▸ **PROBLEM REQUIREMENTS**:
Beginning with the opening line, set down each line of the material below exactly, stopping once the line with "def telWord (key" is done.

▸ **DATA EXTRACTS**:

-- ==== Sys2Proof/Machine/SigAccess.lean ====
section
/-! DEFINITION. Access to signals (chapter 6): the value that a read of each signal gives, the checks of a read and of a write in the order
of R147, and the effect of a write of one signal. -/

namespace Sys2Proof.Machine

/-! ### Values that are computed when they are read -/

/-- A value narrowed to the LSBs of its signal (log entry 4). -/
def telWord (key : Nat) (x : Rat) : Word :=
  match sigFind key with
  | some r => BitVec.ofInt 32 (clampInt (narrow key x) r.lo r.hi)
  | none => 0

/-- RSV_LEARN_PROG: accepted revolutions in per cent of RSV_LEARN_REVS (R376). -/
def learnProg (s : State) (n : Axis) : Word :=
  telWord (Sig.RSV_LEARN_PROG n.val) (100 * ((s.rsv[n]).learn.revs : Rat) / (rgN s (Sig.RSV_LEARN_REVS n.val) : Rat))

/-- CAR_CMP_STAT with the ARMED bits (R340). -/
def cmpStat (s : State) (n : Axis) : Word :=
  let c := s.car[n]
  rg s (Sig.CAR_CMP_STAT n.val) |||
    BitVec.ofNat 32 ((List.range 4).foldl (fun m k => m + bitIf (c.slots.getD k CmpSlot.init).armed (8 + k)) 0)

/-- The axis signals that mirror other state, by item. -/
def viewAxis (s : State) (n : Axis) (i : Nat) : Option Word :=
  let nat (x : Nat) : Option Word := some (BitVec.ofNat 32 x)
  match i with
  | 0x121 => nat (gdStat s n)
  | 0x200 => nat (axSt s n).code
  | 0x201 => nat (s.ax[n]).held.code
  | 0x302 => nat (carState s n)
  | 0x328 => some (cmpStat s n)
  | 0x405 => some ((BitVec.ofInt 16 (s.rsv[n]).theta.floor).signExtend 32)
  | 0x41E => some (BitVec.ofInt 32 (tableAt (s.rsv[n]).table (rgN s (Sig.RSV_CMP_IDX n.val))))
  | 0x800 => nat ((s.pwm[n]).cnt + bitIf (s.pwm[n]).down 16)
  | 0x801 => nat (s.pwm[n]).chU.act
  | 0x802 => nat (s.pwm[n]).chV.act
  | 0x803 => nat (s.pwm[n]).chW.act
  | 0x830 => some (BitVec.ofInt 32 (carPos s n))
  | 0x831 => some (telWord (Sig.CAR_VEL n.val) (s.car[n]).v)
  | 0x832 => some (telWord (Sig.CAR_ACCEL n.val) (s.car[n]).a)
  | 0x833 => nat (carRemain s n)
  | 0x84A => nat (rsvLive s n)
  | 0x84C => some (learnProg s n)
  | 0x84D => nat (tablePeak (s.rsv[n]).table)
  | 0x854 => nat (obsLive s n)
  | 0x858 => some (BitVec.ofInt 32 (s.fb[n]).count)
  | 0x859 => some (BitVec.ofInt 32 (fbPos s n))
  | 0x85B => nat (fbPeriod s n)
  | 0x85E => nat (fbLive s n)
  | _ => none

/-- SMP_LIVE (R271). -/
def smpLive (s : State) : Nat :=
  [(0 : Fin 4), 1, 2, 3].foldl (fun m c =>
    m + bitIf (s.adc[c]).running c.val + bitIf ((s.adc[c]).running && adcValid s) (4 + c.val)) 0 +
    maskOf allAxes (fun n => (s.ofs[n]).dflt) * 2 ^ 16

/-- SMP_STAT with the losses and invalid words of the converters up to now (R260, R261). -/
def smpStat (s : State) : Nat :=
  rgN s Sig.SMP_STAT ||| bitIf (decide (0 < wordsLost s 0)) 0 ||| bitIf (decide (0 < wordsLost s 1)) 1 |||
    (if s.pwr.vanaLow && inRun s then invalidMask s else 0)

/-- SMP_OVR_COUNT of a ring with the losses up to now (R260). -/
def ovrCount (s : State) (k : Nat) : Nat := rgN s (Sig.SMP_OVR_COUNT k) + (if k = 0 then wordsLost s 0 else if k = 1 then wordsLost s 1 else 0)

/-- BISC_LIVE (R502). -/
def biscLive (s : State) : Nat :=
  bitIf s.bisc.proof 0 + bitIf (s.bisc.logs.any (fun x => decide (0 < x))) 1 +
    maskOf allAxes (fun n => decide ((s.loop[n]).passes = 1)) * 2 ^ 8

/-- FC_LIVE (R594): a commit runs while slices are staged, and the ND is powered while it has work. -/
def fcLive (s : State) : Nat :=
  bitIf (!s.rcd.staged.isEmpty) 1 + bitIf (ndWork s) 2 + s.rcd.staged.length % 2 ^ 16 * 2 ^ 16

/-- Whether AUTH_CHALLENGE is refused now (R630). -/
def authLocked (s : State) : Bool :=
  s.dbg.lockForever ||
    (match s.dbg.lockUntil with
      | some t => decide (s.clk.us < t)
      | none => false)

/-- DBG_LIVE (R640). -/
def dbgLive (s : State) : Nat :=
  bitIf (s.eng[(1 : Fin 2)]).halted 6 + bitIf (s.eng[(0 : Fin 2)]).halted 5 + bitIf s.dbg.haltMp 4 + bitIf s.dbg.auth 3 + bitIf (authLocked s) 2 +
    bitIf s.dbg.session 1 + bitIf (rgN s Sig.DBG_POWER_PERMIT == 1) 0

/-- The code that FLT_IDX selects (R538). -/
def fltCode (s : State) : Nat := rgN s Sig.FLT_IDX

/-- FLT_WIN_FILL of a source (R537, R662). -/
def winFill (s : State) (code : Nat) : Nat :=
  let f := srcOf s code
  if f.t = 0 then (if f.lasting then 1 else 0)
  else (f.hist.filter (fun t => decide (stamp100 s - t < f.t * 1000))).length

/-- The load of the subscriptions in values per second (R168). -/
def subLoad (subs : List (Option Sub)) : Rat :=
  sumRat (subs.filterMap (fun x => x.map (fun u => (u.sids.length : Rat) * 100000 / (u.period : Rat))))

/-- HC_PROBE_AGE (R453, R472). -/
def probeAge (s : State) : Nat :=
  match s.hc.probeAt with
  | some t => lfSeconds s - t
  | none => 0xFFFFFFFF

/-- The fault signals that mirror the fault manager, by item (R537). -/
def viewFault (s : State) (i : Nat) : Option Word :=
  let nat (x : Nat) : Option Word := some (BitVec.ofNat 32 x)
  if i = 0x401 then nat (fltLive s)
  else if i = 0x404 then nat (srcCfg s (fltCode s))
  else if i = 0x405 then nat (srcOf s (fltCode s)).events
  else if i = 0x406 then nat (winFill s (fltCode s))
  else if i = 0x407 then nat (srcOf s (fltCode s)).lastUs
  else if i = 0x428 then nat (lastingMask s none)
  else if h : 0x420 ≤ i ∧ i < 0x428 then nat (lastingMask s (some ⟨i - 0x420, by omega⟩))
  else if h : 0x430 ≤ i ∧ i < 0x438 then nat (reactInForce s ⟨i - 0x430, by omega⟩)
  else none

/-- FW_VER: the version of the image that runs (R175). -/
def fwVer (s : State) : Nat := if s.pwr.rescue then 0 else (bankOf s (rgN s Sig.ACTIVE_BANK)).version

/-- The identity and runtime signals that mirror other state, by item (R175, R110). -/
def viewRuntime (s : State) (i : Nat) : Option Word :=
  let nat (x : Nat) : Option Word := some (BitVec.ofNat 32 x)
  match i with
  | 0x902 => nat (ringId s)
  | 0x904 => some (serialHi s)
  | 0x905 => some (serialLo s)
  | 0x906 => nat (fwVer s)
  | 0x907 => some Config.romVersion
  | 0x918 => nat s.nd.bootCount
  | 0x920 => nat (usTime s)
  | 0x926 => nat s.rt.defq.length
  | 0x928 => nat (s.rt.subs.filterMap id).length
  | 0x929 => some (telWord Sig.SUB_LOAD (subLoad s.rt.subs))
  | 0x92A => nat (s.rt.lims.filterMap id).length
  | 0x941 => nat (dbgLive s)
  | 0x945 => nat s.nd.sessions
  | _ => none

/-- The record's signals that mirror it, by item (R593). -/
def viewRecord (s : State) (i : Nat) : Option Word :=
  let nat (x : Nat) : Option Word := some (BitVec.ofNat 32 x)
  match i with
  | 0x701 => nat (fcLive s)
  | 0x702 => nat (newestSeq s)
  | 0x703 => nat (oldestSeq s)
  | 0x704 => nat ((footSum (standing s) + 1023) / 1024)
  | 0x705 => nat ((footSum (pinnedSlices s) + 1023) / 1024)
  | 0x70D => nat (stagedBytes s)
  | 0x70E => nat s.nd.reclaimCount
  | _ => none

/-- The device-wide signals that mirror other state, by item. -/
def viewDev (s : State) (i : Nat) : Option Word :=
  let nat (x : Nat) : Option Word := some (BitVec.ofNat 32 x)
  if i = 0x010 then nat (if inRun s then 2 else 1)
  else if i = 0x015 then nat (lfSeconds s)
  else if i = 0x029 then nat s.nd.coupleCount
  else if i = 0x100 then nat (smpStat s)
  else if i = 0x101 then nat (smpLive s)
  else if 0x104 ≤ i ∧ i < 0x108 then nat (ovrCount s (i - 0x104))
  else if i = 0x204 then nat (aoLive s)
  else if h : 0x238 ≤ i ∧ i < 0x23E then nat (s.ao[(⟨i - 0x238, by omega⟩ : Fin 6)]).out
  else if i = 0x30C then nat (probeAge s)
  else if 0x400 ≤ i ∧ i < 0x500 then viewFault s i
  else if i = 0x501 then nat (biscLive s)
  else if 0x600 ≤ i ∧ i < 0x700 then (ringItem s i).map (BitVec.ofNat 32)
  else if 0x700 ≤ i ∧ i < 0x800 then viewRecord s i
  else if 0x800 ≤ i ∧ i < 0x900 then some (fuseItem s (i - 0x800))
  else viewRuntime s i

/-- The present value of a signal by key, with no effect (R150): what a subscription, a limit slot and a read find. -/
def viewKey (s : State) (key : Nat) : Word :=
  let i := key % 0x1000
  if h : key / 0x1000 < 8 then (viewAxis s ⟨key / 0x1000, h⟩ i).getD (rg s key)
  else (viewDev s i).getD (rg s key)

/-- What a read does to a signal that a read changes: GD_RISE_MAX and SMP_FIFO_MAX are cleared, RSV_CMP_VAL advances its index (R246,
R270, R378). -/
def readEffect (s : State) (key : Nat) : State :=
  if h : key / 0x1000 < 8 then
    let n : Axis := ⟨key / 0x1000, h⟩
    if key % 0x1000 = 0x814 then setN s key 0
    else if key % 0x1000 = 0x41E then cmpAdvance s n
    else s
  else if key = Sig.SMP_FIFO_MAX 0 ∨ key = Sig.SMP_FIFO_MAX 1 then setN s key 0
  else s

/-! ### Which signal a SID names (R142, R143) -/

/-- The key of a SID and its row, where the SID is valid for the device; `any` holds in a frame with DEV_SEL 0x1F (R143). -/
def sidRow (s : State) (any : Bool) (sid : Word) : Option (Nat × SigRow) :=
  let x := sid.toNat
  if x < 2 ^ 20 ∧ x / 0x1000 % 16 ≤ 8 ∧ (any = true ∨ x / 0x10000 = ringId s) then
    (sigFind (x % 0x10000)).map (fun r => (x % 0x10000, r))
  else none

/-- Whether a key is a fuse word that is read-locked (R603). -/
def fuseHidden (s : State) (key : Nat) : Bool :=
  decide (0x8800 ≤ key) && decide (key < 0x8900) &&
    (match fuseItemWord (key - 0x8800) with
      | some w => readLocked s w
      | none => false)

/-- The status of a read of one SID (R147), with DESCRIBE or without. -/
def readStatus (s : State) (any : Bool) (sid : Word) : Nat :=
  match sidRow s any sid with
  | none => stBadSid
  | some (key, r) =>
    if r.acc = .wo then stBadSid
    else if fuseHidden s key then stLocked
    else stOk

/-! ### Writes: the checks of R147 -/

/-- The axes whose DISABLED a write of an RWL signal needs: its axis, or the four of its driver (R344). -/
def rwlAxes (key : Nat) : List Axis :=
  if h : key / 0x1000 < 8 then
    let n : Axis := ⟨key / 0x1000, h⟩
    if key % 0x1000 = 0x408 ∨ key % 0x1000 = 0x409 then drvAxes (drvOf n) else [n]
  else [⟨key % 8, by omega⟩]

/-- Whether the life-cycle state bars the write (R517, R590, R635). -/
def lifeBars (s : State) (key : Nat) (w : Word) : Bool :=
  let lc := lifeCycle s
  if 0x8410 ≤ key ∧ key < 0x8418 then decide (lc = .field) || decide (lc = .retired)
  else if key = Sig.DBG_POWER_PERMIT then decide (w = 1) && decide (lc ≠ .develop)
  else if key = Sig.FC_UNPIN then (unpinWrite s w.toNat).2 == stDeniedLifecycle
  else false

/-- Whether a divisor is one of R287. -/
def divisorOk (v : Nat) : Bool := [1, 2, 4, 8, 16].contains v

/-- Whether a set number is free for an axis: none, or 0 to 3 and held by no other axis (R10, R330, R380). -/
def setFree (s : State) (n : Axis) (base v : Nat) : Bool :=
  v == 0x0F || (decide (v < 4) && allAxes.all (fun m => m == n || rgN s (m.val * 0x1000 + base) != v))

/-- Whether RSV_BW would stay within f_exc / 5 on the enabled channels of a driver, with the value of one channel or the frequency
replaced (R360). -/
def bandOk (s : State) (d : Fin 2) (freq : Nat) (n : Option Axis) (bw : Nat) : Bool :=
  (drvAxes d).all (fun m =>
    (rgN s (Sig.RSV_EN m.val) != 1 && !(s.rsv[m]).en) ||
      decide (5 * (if n = some m then bw else rgN s (Sig.RSV_BW m.val)) ≤ freq))

/-- Whether an excitation amplitude has its headroom: √2 × A_rms at most VEXC − 1.5 V (R345). -/
def headroomOk (s : State) (v : Nat) : Bool := !noHeadroom (rgN s Sig.VEXC_MV) v

/-- Whether the precharge stays within 900 µs (R242). -/
def prechargeOk (pulses on off : Nat) : Bool := decide (pulses * (on + off) ≤ 900)

/-- The ranges of axis signals that their tables give besides a bound (R10, R215, R242, R287, R330, R344, R345, R360, R380, R386,
R426, R457, R461). -/
def axisRange (s : State) (n : Axis) (i v : Nat) : Bool :=
  match i with
  | 0x002 => decide (v < 2 * rgN s (Sig.PWM_PER n.val))
  | 0x012 => v % 4 != 3 && v / 4 % 4 != 3 && v / 16 % 4 != 3
  | 0x015 => v % 2 == 0
  | 0x040 => decide (v < 8) || v == 0x0F
  | 0x109 => prechargeOk v (rgN s (Sig.GD_PRECHG_ON n.val)) (rgN s (Sig.GD_PRECHG_OFF n.val))
  | 0x10A => prechargeOk (rgN s (Sig.GD_PRECHG_N n.val)) v (rgN s (Sig.GD_PRECHG_OFF n.val))
  | 0x10B => prechargeOk (rgN s (Sig.GD_PRECHG_N n.val)) (rgN s (Sig.GD_PRECHG_ON n.val)) v
  | 0x203 => divisorOk v && rgN s (Sig.LP_DIV_POS n.val) % v == 0
  | 0x204 => divisorOk v && v % rgN s (Sig.LP_DIV_SPD n.val) == 0
  | 0x30C | 0x30D => decide (v ≤ rgN s (Sig.CAR_VMAX n.val))
  | 0x310 => setFree s n 0x310 v
  | 0x403 => bandOk s (drvOf n) (rgN s (Sig.RSV_EXC_FREQ n.val)) (some n) v
  | 0x408 => bandOk s (drvOf n) v none 0
  | 0x409 => headroomOk s v
  | 0x41A => decide (v ≤ rgN s (Sig.RSV_LEARN_VMAX n.val))
  | 0x41B => decide ((v : Rat) / 65536 ≤ vTrk s n)
  | 0x420 => setFree s n 0x420 v
  | 0x50D => v / 4 % 4 == 0
  | 0x700 => decide (2 ≤ v) || roleOf s n == 0
  | 0x709 => v != 0
  | _ => true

▸ **TASK OUTPUT**:
-- ==== Sys2Proof/Machine/SigAccess.lean ====
section
/-! DEFINITION. Access to signals (chapter 6): the value that a read of each signal gives, the checks of a read and of a write in the order
of R147, and the effect of a write of one signal. -/

namespace Sys2Proof.Machine

/-! ### Values that are computed when they are read -/

/-- A value narrowed to the LSBs of its signal (log entry 4). -/
def telWord (key : Nat) (x : Rat) : Word :=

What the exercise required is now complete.